L’hebdomadaire Le
Point a interviewé le président du syndicat Enerplan au sujet de l’actualité
récente de l’énergie solaire, nous reproduisons ci-dessous cet entretien.
Pourquoi le marché français du photovoltaïque est-il si mal en point ?
Thierry Mueth : Les entreprises françaises ne sont pas capables de rivaliser avec les chinoises. Dans l'industrie, on sait que le coût du travail est plus élevé ici que là-bas. De plus, en France, un moratoire décidé fin 2010 a restreint le marché de manière dramatique. En attendant que le nouveau gouvernement relance éventuellement la machine, on n'a produit presque aucun volume. Donc, toute la filière française a subi la charge de l'amortissement, les salaires, des prix non compétitifs, le tout pour très peu de ventes. Ajoutez-y le dumping en Chine, et vous comprendrez pourquoi les entreprises françaises ne pouvaient pas suivre.
Êtes-vous alors satisfait de la solution trouvée entre l'Europe et la Chine sur le marché des panneaux solaires ?
Lorsque la Commission a été saisie (en juillet 2012, NDLR), le prix de vente était de 0,40 euro par watt. À 0,56 euro, on a un écart de 40 %, on ne peut pas dire que ça ne soit pas significatif. Il y a donc moyen de combattre à peu près à armes égales, mais cette condition est loin d'être suffisante. Si vous avez un prix sans avoir un marché, votre usine ne peut toujours pas travailler. Aujourd'hui, le marché du solaire est complètement réglementé par l'État. C'est lui qui décide si on travaille ou non. Or, en un peu plus de trois ans, seuls trois appels d'offres sont arrivés à terme, pour seulement 800 mégawatts de puissance. Ça ne suffit pas.

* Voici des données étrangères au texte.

/-- What XCVT, XTOPK and XSORT write (R197, R201, R203): XCVT narrows each source element under its record; XTOPK selects the k elements
of greatest rank among 64, ties to the lower index, with their mask in s(m), and gives lane L the L-th of them; XSORT puts the lanes of
E into the order of their keys, equal ones as they stood, with a companion register that moves along. -/
def Clause.TransformSelections : Prop :=
  (∀ (f : FormE) (w : Warp) (eff : LaneMask) (bs : List Byte), f.typ ≠ 5 → (Param.ofBytes bs).fmt ≠ 5 →
    let p := Param.ofBytes bs
    let sw := fmtBits f.typ
    let n := grpW (f.sub.extractLsb' 0 2) * (32 / sw)
    let elem (l k : Nat) : Flagged Nat := p.narrow
      (readNum f.typ ((w.rv (f.a.toNat + k / (32 / sw)) l).toNat / 2 ^ (sw * (k % (32 / sw))) % 2 ^ sw)) (32 * k + l)
    let r := xformResult (.xcvt f) w eff bs
    r.writes = (lanes eff).flatMap (fun l => (List.range (grpW (f.sub.extractLsb' 2 2))).map (fun j =>
      RegWrite.v (f.d.toNat + j) l (groupWord (fmtBits p.fmt) j ((List.range n).map (fun k => (elem l k).val))))) ∧
    r.fp = flagsOf ((lanes eff).flatMap (fun l => (List.range n).map (elem l)))) ∧
  (∀ (f : FormE) (w : Warp) (eff : LaneMask) (bs : List Byte), f.sub.toNat < 4 →
    let F := if f.typ = 0 then fmtF32 else fmtBF16
    let elem (j : Nat) : Nat :=
      if eff.getLsbD (j % 32) = false then 0
      else if f.typ = 0 then (w.rv (f.a.toNat + j / 32) (j % 32)).toNat
      else (w.rv f.a.toNat (j % 32)).toNat / 2 ^ (16 * (j / 32)) % 2 ^ 16
    let rank (j : Nat) : Nat := topkRank F (elem j)
    ∃ sel : List Nat, sel.length = 4 * 2 ^ f.sub.toNat ∧ sel.Pairwise (· < ·) ∧ (∀ i ∈ sel, i < 64) ∧
      (∀ i ∈ sel, ∀ j, j < 64 → j ∉ sel → rank j < rank i ∨ (rank j = rank i ∧ i < j)) ∧
      (xformResult (.xtopk f) w eff bs).writes =
        (if f.obj = 0 then [] else [.s f.obj.toNat (BitVec.ofNat 64 ((sel.map (fun j => 2 ^ j)).sum))]) ++
          (lanes eff).map (fun l => .v f.d.toNat l (BitVec.ofNat 32 ((sel[l]?.map elem).getD 0)))) ∧
  (∀ (f : FormE) (w : Warp) (eff : LaneMask) (bs : List Byte),
    let key (l : Nat) : Int := sortKey f.typ (w.rv f.a.toNat l)
    let vv := (f.x.extractLsb' 0 7).toNat
    ∃ sorted : List Nat, sorted.Perm (lanes eff) ∧
      sorted.Pairwise (fun i j => (if f.sub = 0 then key i < key j else key j < key i) ∨ (key i = key j ∧ i < j)) ∧
      (xformResult (.xsort f) w eff bs).writes = ((lanes eff).zip sorted).flatMap (fun x =>
        RegWrite.v f.d.toNat x.1 (w.rv f.a.toNat x.2) :: (if f.x.getLsbD 7 then [.v vv x.1 (w.rv vv x.2)] else [])))

/-- The transform instructions XCVT, XPACK, XUNPACK, XTOPK, XCRC and XSORT: issue, acceptance and completion (R192, R193, R197). -/
def Obligations.Transforms : Prop := Clause.TransformIssue ∧ Clause.TransformPipe

/-- What the transform instructions write, the q4 forms of XCVT among them (R55, R197 to R203), and the field values that are illegal
(R177, R196). -/
def Obligations.TransformResults : Prop :=
  Clause.TransformFields ∧ Clause.TransformSelections ∧ Clause.TransformQ4 ∧ Clause.TransformFieldValues

/-! ### Control -/

/-- The branches (R142 to R149): without a taken lane they fall through; LOOP decrements s(d) first and branches while it is not
zero; a call pushes its return entry; YIELD makes the next ready split run (R30, R157). -/
def Obligations.ControlTransfers : Prop :=
  (∀ (f : FormG) (s : State) (t : View),
    let p := t.w.rp f.pred.toNat
    let m := t.eff &&& (if f.neg = 1 then ~~~ p else p)
    let off : Int := match f.imm with
      | none => f.off.toInt
      | some x => (x ++ f.off).toInt
    let a := t.baseAddr false + BitVec.ofInt 64 (4 * off)
    (Runs (.bra f) s t → (m = 0 → Completes (.bra f) s t) ∧ (m ≠ 0 → Transfers (.bra f) s t t [(a, m)] true)) ∧
    (Runs (.call f) s t → (m = 0 → Completes (.call f) s t) ∧ (m ≠ 0 → Calls (.call f) s t t [(a, m)]))) ∧
  (∀ (f : FormC) (s : State) (t : View),
    let p := t.w.rp (f.fn.extractLsb' 0 3).toNat
    let m := t.eff &&& (if f.fn.getLsbD 3 then ~~~ p else p)
    let x := t.w.rs f.d.toNat - 1
    let t1 := t.setW (t.w.ws f.d.toNat x)
    (Runs (.br f) s t → (m = 0 → Completes (.br f) s t) ∧ (m ≠ 0 → Transfers (.br f) s t t [(t.w.rs f.a.toNat, m)] true)) ∧
    (Runs (.loop f) s t → (x = 0 → Completes (.loop f) s t1) ∧
      (x ≠ 0 → Transfers (.loop f) s t t1 [(t.target (immInt f.w18 f.imm), t.eff)] true))) ∧
  (∀ (f : FormA) (s : State) (t : View),
    let link (l : Nat) : Addr := t.w.rs (f.b.toNat % 64) +
      4 * (if f.var = 1 then (t.w.rv f.a.toNat l).signExtend 64 else (t.w.rv f.a.toNat l).setWidth 64)
    let groups := groupTargets (t.effLanes.map (fun l => (l, link l)))
    (Runs (.brx f) s t → Transfers (.brx f) s t t groups true) ∧ (Runs (.callx f) s t → Calls (.callx f) s t t groups)) ∧
  (∀ (f : FormH) (s : State) (t : View), Runs (.yield f) s t →
    let ring := switchRing (setRunPc t.w.ring t.nextHeader)
    (t.w.ring.length ≤ 4 → Completes (.yield f) s (t.fallThrough.setW { t.fallThrough.w with ring := ring })) ∧
    (∀ t1, t.fallThrough.putRing ring = .ok t1 → Completes (.yield f) s t1) ∧
    (∀ e, t.fallThrough.putRing ring = .error e → Stops (.yield f) s t e))

/-- The lanes of a warp (R27 to R31): replacing the running split by groups that share its lanes out, switching, and merging at a
header keep the set of live lanes; grouping lanes by their targets keeps them too. -/
def Obligations.RingKeepsLanes : Prop :=
  let all (r : List Split) : LaneMask := r.foldl (fun m sp => m ||| sp.mask) 0
  (∀ (ring groups : List Split) (sp : Split), ring.find? (fun x => x.st == .running) = some sp → all groups = sp.mask →
    all (replaceRunning ring groups) = all ring) ∧
  (∀ ring : List Split, all (switchRing ring) = all ring) ∧
  (∀ ring : List Split, all (arriveRing ring) = all ring) ∧
  (∀ (ls : List (Nat × Addr)) (l : Nat), l < 32 →
    (((groupTargets ls).foldl (fun m g => m ||| g.2) (0 : LaneMask)).getLsbD l = true ↔ ∃ a, (l, a) ∈ ls))

/-- The return stack (R121): pushing beyond 65,535 entries raises class 0x07, detail 0x05; below a depth of 16 a push and a pop
leave the stack as it was; a seventeenth entry spills the oldest one to its place in the slices, which waits for the warp's own
accesses of that place (R241). -/
def Clause.ReturnStack : Prop :=
  ∀ (t : View) (e : RetEntry),
    let j := t.w.depth - 16
    let held : Prop := t.w.ownStores (spillSlice j) 16 = true ∨ t.w.ownReads (spillSlice j) 16 = true
    (t.w.depth = 65535 → t.pushRet e = .error (flt 0x07 0x05)) ∧
    (t.w.depth < 16 → t.pushRet e = .ok (t.setW { t.w with depth := t.w.depth + 1, hw := e :: t.w.hw }) ∧
      (t.setW { t.w with depth := t.w.depth + 1, hw := e :: t.w.hw }).popRet = .ok t) ∧
    (16 ≤ t.w.depth → t.w.depth < 144 → held → t.pushRet e = .error busy) ∧
    (16 ≤ t.w.depth → t.w.depth < 144 → ¬ held → ∃ t1 : View, t.pushRet e = .ok t1 ∧ t1.w.depth = t.w.depth + 1 ∧
      t1.w.hw = e :: t.w.hw.take 15 ∧ t1.dev = { t.dev with bad := t1.dev.bad } ∧ t1.blk = t.blk ∧
      (Cells.wf t.w.slices = true → Cells.getMany t1.w.slices (256 * (j / 4) + 192 + 16 * (j % 4)) 16 =
        ((t.w.hw.getD 15 { addr := 0, mask := 0 }) : RetEntry).bytes))

/-- RET, RETV, RECONV and BSYNC hold their lanes and settle (R150, R151, R154, R155): a return with an empty return stack raises
class 0x0B; one that would lower the depth below that of the region's entry enters a region first (R33, R121), and so does each at that
entry's depth (log entry 71, the model's choice); BSYNC waits for the warp's earlier accesses. -/
def Clause.HoldsAndReturns : Prop :=
  (∀ (i : Instr) (why : HoldKind) (s : State) (t t1 : View),
    (∃ f, i = .ret f ∧ why = .ret) ∨ (∃ f, i = .retv f ∧ why = .retv f.a (f.b.extractLsb' 0 6) (f.var == 1)) → Runs i s t →
      let enters : Prop := t.w.depth ≤ t.w.ckpt.depth ∨ ∃ u, t.hold why = .ok u ∧ u.w.depth < t.w.ckpt.depth
      (t.w.depth = 0 → Raises i s t (flt 0x0B 0x00)) ∧
      (¬ enters → t.hold why = .ok t1 → t1.dev.bad = [] → Completes i s t1) ∧
      (¬ enters → ∀ e, t.hold why = .error e → Stops i s t e) ∧
      (t.w.depth ≠ 0 → enters → t.mayPass = false → Waits i s t) ∧
      (t.w.depth ≠ 0 → enters → t.mayPass = true → ∀ t0, t.enter t.cl.header = .ok t0 →
        (t0.w.stop = .stopped → exec i s = .next t0.leave.close) ∧
        (t0.w.stop ≠ .stopped → t0.hold why = .ok t1 → t1.dev.bad = [] → Completes i s t1) ∧
        (t0.w.stop ≠ .stopped → ∀ e, t0.hold why = .error e → e.cls ≠ 0 → exec i s = .next (t0.raise e)))) ∧
  (∀ (f : FormG) (s : State) (t t1 : View), Runs (.reconv f) s t →
    (∀ e, t.checkTarget (t.target (immInt f.off f.imm)) = .error e → Stops (.reconv f) s t e) ∧
    (t.checkTarget (t.target (immInt f.off f.imm)) = .ok () →
      (t.hold (.reconv (t.target (immInt f.off f.imm))) = .ok t1 → t1.dev.bad = [] → Completes (.reconv f) s t1) ∧
      (∀ e, t.hold (.reconv (t.target (immInt f.off f.imm))) = .error e → Stops (.reconv f) s t e))) ∧
  (∀ (f : FormH) (s : State) (t t1 : View), Runs (.bsync f) s t →
    (t.w.quiet = false → Waits (.bsync f) s t) ∧
    (t.w.quiet = true → t.hold (.bsync t.nextHeader) = .ok t1 → t1.bsync.dev.bad = [] → Completes (.bsync f) s t1.bsync) ∧
    (t.w.quiet = true → ∀ e, t.hold (.bsync t.nextHeader) = .error e → Stops (.bsync f) s t e))

/-- A whole warp that returns by RET goes on at the top entry's address, by RETV where its lanes name one target there, by RECONV at its
target, and a block's only warp that arrives at BSYNC after its clause (R151, R153 to R155). -/
def Clause.WholeWarpReturns : Prop :=
  ∀ (s : State) (t : View) (sp : Split), t.w.ring = [sp] → sp.st = .running → t.eff = sp.mask →
    let goes (a : Addr) : List Split := [{ pc := a, mask := sp.mask, st := .running }]
    (∀ (i : Instr) (a : Addr) (e : RetEntry) (r : List RetEntry),
      (∃ f, i = .ret f ∧ a = e.addr) ∨
        (∃ f, i = .retv f ∧ ∀ l ∈ lanes sp.mask, t.w.link f.a (f.b.extractLsb' 0 6) (f.var == 1) l = a) →
      Runs i s t → t.w.hw = e :: r → t.w.ckpt.depth < t.w.depth → t.w.depth ≤ 16 → sp.mask &&& e.mask = sp.mask →
      t.checkTarget a = .ok () → (t.w.depth = 1 ∨ ((r.headD { addr := 0, mask := 0 }).mask &&& sp.mask ≠ 0)) →
        Completes i s (t.setW { t.w with ring := goes a, depth := t.w.depth - 1, hw := r, clause := none })) ∧
    (∀ f, Runs (.reconv f) s t → t.w.depth = 0 → t.checkTarget (t.target (immInt f.off f.imm)) = .ok () →
      Completes (.reconv f) s (t.setW { t.w with ring := goes (t.target (immInt f.off f.imm)), clause := none })) ∧
    (∀ f, Runs (.bsync f) s t → t.w.depth = 0 → t.w.quiet = true → t.w.life = .live → t.blk.warps.length = 1 →
      ∃ t' : View, Completes (.bsync f) s t' ∧ t'.w = { t.w with ring := goes t.nextHeader, clause := none } ∧
        SameMemory s t'.retire.close)

/-- The return stack and the splits held at RET, RETV, RECONV and BSYNC (R149 to R155). -/
def Obligations.SplitsHeld : Prop := Clause.ReturnStack ∧ Clause.HoldsAndReturns ∧ Clause.WholeWarpReturns

/-- REGION makes its descriptor current and is a region entry, whose checkpoint resumes at the next header (R33 to R35, R158); FENCE
is a region entry too, pending while an earlier event that it covers is not performed, and complete at once where none is (R251, R252;
that it is complete at once is the model's choice: log entry 15). Both wait while no entry may be made, a pending FENCE's speculative
reads among the reasons, which is the model's choice (log entry 21). SLEEP keeps the warp from issuing
for 64 n cycles (R160); TRAP calls the context's handler with a frame in each lane's slice, or ends the warp with class 0x0F where
there is none (R159, R438). -/
def Clause.RegionSleepTrap : Prop :=
  (∀ (f : FormH) (s : State) (t : View), Runs (.region f) s t →
    let d := immNat f.fn f.imm
    let read := t.readVa (t.blk.launch.descBase + BitVec.ofNat 64 (64 * d)) 64
    (t.blk.launch.dcnt ≤ d → Raises (.region f) s t (flt 0x02 0x0D)) ∧
    (d < t.blk.launch.dcnt →
      (∀ e, read = .fault e → Stops (.region f) s t e) ∧
      (read = .wait → Waits (.region f) s t) ∧
      (∀ t1 bs, read = .ok t1 bs →
        (bytesNat bs 28 4 < 2 ∧ bytesNat bs 56 8 = 0 → t.mayPass = false → Waits (.region f) s t) ∧
        (¬ (bytesNat bs 28 4 < 2 ∧ bytesNat bs 56 8 = 0) → Raises (.region f) s t (flt 0x02 0x0D)) ∧
        (bytesNat bs 28 4 < 2 ∧ bytesNat bs 56 8 = 0 → t.passesFreely →
          ∃ t' : View, Completes (.region f) s t' ∧ t'.w.desc = LiveDesc.ofBytes d bs ∧ t'.w.ckpt.desc = t'.w.desc ∧
            t'.w.ckpt.resume = t.nextHeader ∧ t'.w.ckpt.seq = t.w.seq ∧ t'.w.ckpt.ring = setRunPc t.w.ring t.nextHeader ∧
            t'.w.ckpt.depth = t.w.depth ∧ t'.w.ckpt.hw = t.w.hw ∧ t'.w.tent = [] ∧ t'.w.pushes = [] ∧
            t'.w.v = t.w.v ∧ t'.w.s = t.w.s ∧ t'.w.p = t.w.p)))) ∧
  (∀ (f : FormH) (s : State) (t : View), Runs (.fence f) s t →
    let ord := f.fn.extractLsb' 0 3
    let sco := f.fn.extractLsb' 3 3
    let kept := t.w.fence.map (fun x => { x with rollbacks := 0 })
    (t.mayPass = false → Waits (.fence f) s t) ∧
    (t.passesFreely →
      ∃ t' : View, Completes (.fence f) s t' ∧ t'.w.ckpt.resume = t.nextHeader ∧ t'.w.v = t.w.v ∧ t'.w.s = t.w.s ∧ t'.w.p = t.w.p ∧
        (sco.toNat < 2 ∨ ord = 0 → t'.w.fence = kept ∧ t'.w.buf = t.w.buf) ∧
        (2 ≤ sco.toNat →
          (ord ∈ [2, 3, 4] ∧ (t.w.buf ≠ [] ∨ t.w.loads ≠ [] ∨ ∃ o ∈ t.w.ops, o.lanes ≠ [])) ∨
            (ord ∈ [1, 3, 4] ∧ ((∃ ld ∈ t.w.loads, ld.seq < t.w.seq) ∨ ∃ o ∈ t.w.ops, o.lanes ≠ [] ∧ o.seq < t.w.seq)) →
          t'.w.buf = t.w.buf ++ [.fence] ∧
            t'.w.fence = some { seq := t.w.seq, resume := t.nextHeader, order := ord, scope := sco, watch := [], hit := false, rollbacks := 0,
                                prior := (t.w.fence.map (fun x => x.prior ++ [(x.seq, x.order)])).getD [] }) ∧
        (t.w.loads = [] → t.w.buf = [] → t.w.ops = [] → t.w.pushes = [] → s.netPending t.core t.w.num t.w.seq = false →
          t'.w.fence = kept ∧ t'.w.buf = []))) ∧
  (∀ (f : FormH) (s : State) (t : View), Runs (.sleep f) s t →
    let n := immNat f.fn f.imm
    (n = 0 ∨ t.w.stop = .asked → Completes (.sleep f) s t) ∧
    (n ≠ 0 → t.w.stop ≠ .asked → Completes (.sleep f) s (t.setW { t.w with outst := some (.sleep s.clock (64 * n)) }))) ∧
  (∀ (f : FormH) (s : State) (t : View), Runs (.trap f) s t →
    let h := (s.ctxDesc t.blk.launch.ctx [500]).trap
    let frame := leBytes 8 (0x0F + 256 * f.fn.toNat) ++ leBytes 8 ((t.baseAddr false).toNat % 2 ^ 55)
    let busy : Prop := ∃ l ∈ t.effLanes, t.w.ownStores (.slice l 176) 16 = true ∨ t.w.ownReads (.slice l 176) 16 = true
    (h = 0 → Raises (.trap f) s t (flt 0x0F (f.fn.setWidth 16))) ∧
    (h ≠ 0 → (∀ e, t.checkTarget h = .error e → Stops (.trap f) s t e) ∧
      (t.checkTarget h = .ok () → busy → Waits (.trap f) s t) ∧
      (t.checkTarget h = .ok () → ¬ busy → Calls (.trap f) s t (t.setW { t.w with
        slices := t.effLanes.foldl (fun sl l => Cells.setMany sl (256 * l + 176) frame) t.w.slices }) [(h, t.eff)])))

Donc pour vous, ce n'est pas que la faute des Chinois. C'est aussi qu'on ne veut pas, en France, faire de la place à l'énergie photovoltaïque ?
Oui. Les Chinois en ont certes bien profité, de façon honnête ou malhonnête d'ailleurs. Mais l'industrie solaire a souffert d'une mauvaise gestion publique du marché. Le rapport de la Cour des comptes sorti la semaine dernière dit : "Le solaire a coûté cher." Pourquoi ? Parce qu'il a été géré n'importe comment par l'État (le rapport portait sur la période 2005-2011, NDLR), avec des tarifs trop élevés, puis un coup d'arrêt mis au marché. Des hausses puis des baisses de subventions et, pour finir, des destructions d'emplois (15 000 en deux ans). Beaucoup de fabricants de modules en France - qui représentent un tiers de la filière - sont en attente d'un repreneur, d'autres ont disparu.
La Cour des comptes pointait aussi la faible rentabilité économique de cette énergie et proposait de recentrer les aides sur la recherche et le développement.
Sur ce point, je suis perplexe. La Cour affirme que le solaire photovoltaïque coûte entre 114 et 547 euros le mégawatt horaire. Ce dernier chiffre date de l'été 2006 ! Aujourd'hui, les prix se situent entre 110 et 200 euros (hors équipement pour particuliers, à 250 euros). C'est tout bonnement étonnant. Le solaire, c'est un coût qui a été divisé par cinq en cinq ans. Sans oublier qu'une centrale photovoltaïque, ça n'explose pas... Alors, la recherche, oui, mais il y a aussi les questions d'environnement, qui doivent être prises en compte au présent, pas seulement au futur.
Que demandez-vous à l'État : un plan quinquennal, comme en Chine ?
Je dois rencontrer fin août Philippe Martin (ministre de l'Écologie, du Développement durable et de l'Énergie, NDLR). Il faut redonner une place et de la visibilité au secteur des énergies renouvelables. J'attends de lui une vision sur trois ans, sans changement des règles, avec des révisions concertées tous les ans sur les tarifs. Si on veut que la France investisse et prenne des risques dans ce marché, il faut ce calendrier. Mais si on lâche prise sur ce secteur, comme dans tous les domaines technologiques, on ne reviendra pas au top. Et on se coupera de possibilités d'exportation incroyables vers l'Afrique, le Moyen-Orient, l'Amérique du Sud. Autant d'endroits où il y a du soleil et où il est possible de vendre au prix du réseau, voire moins cher.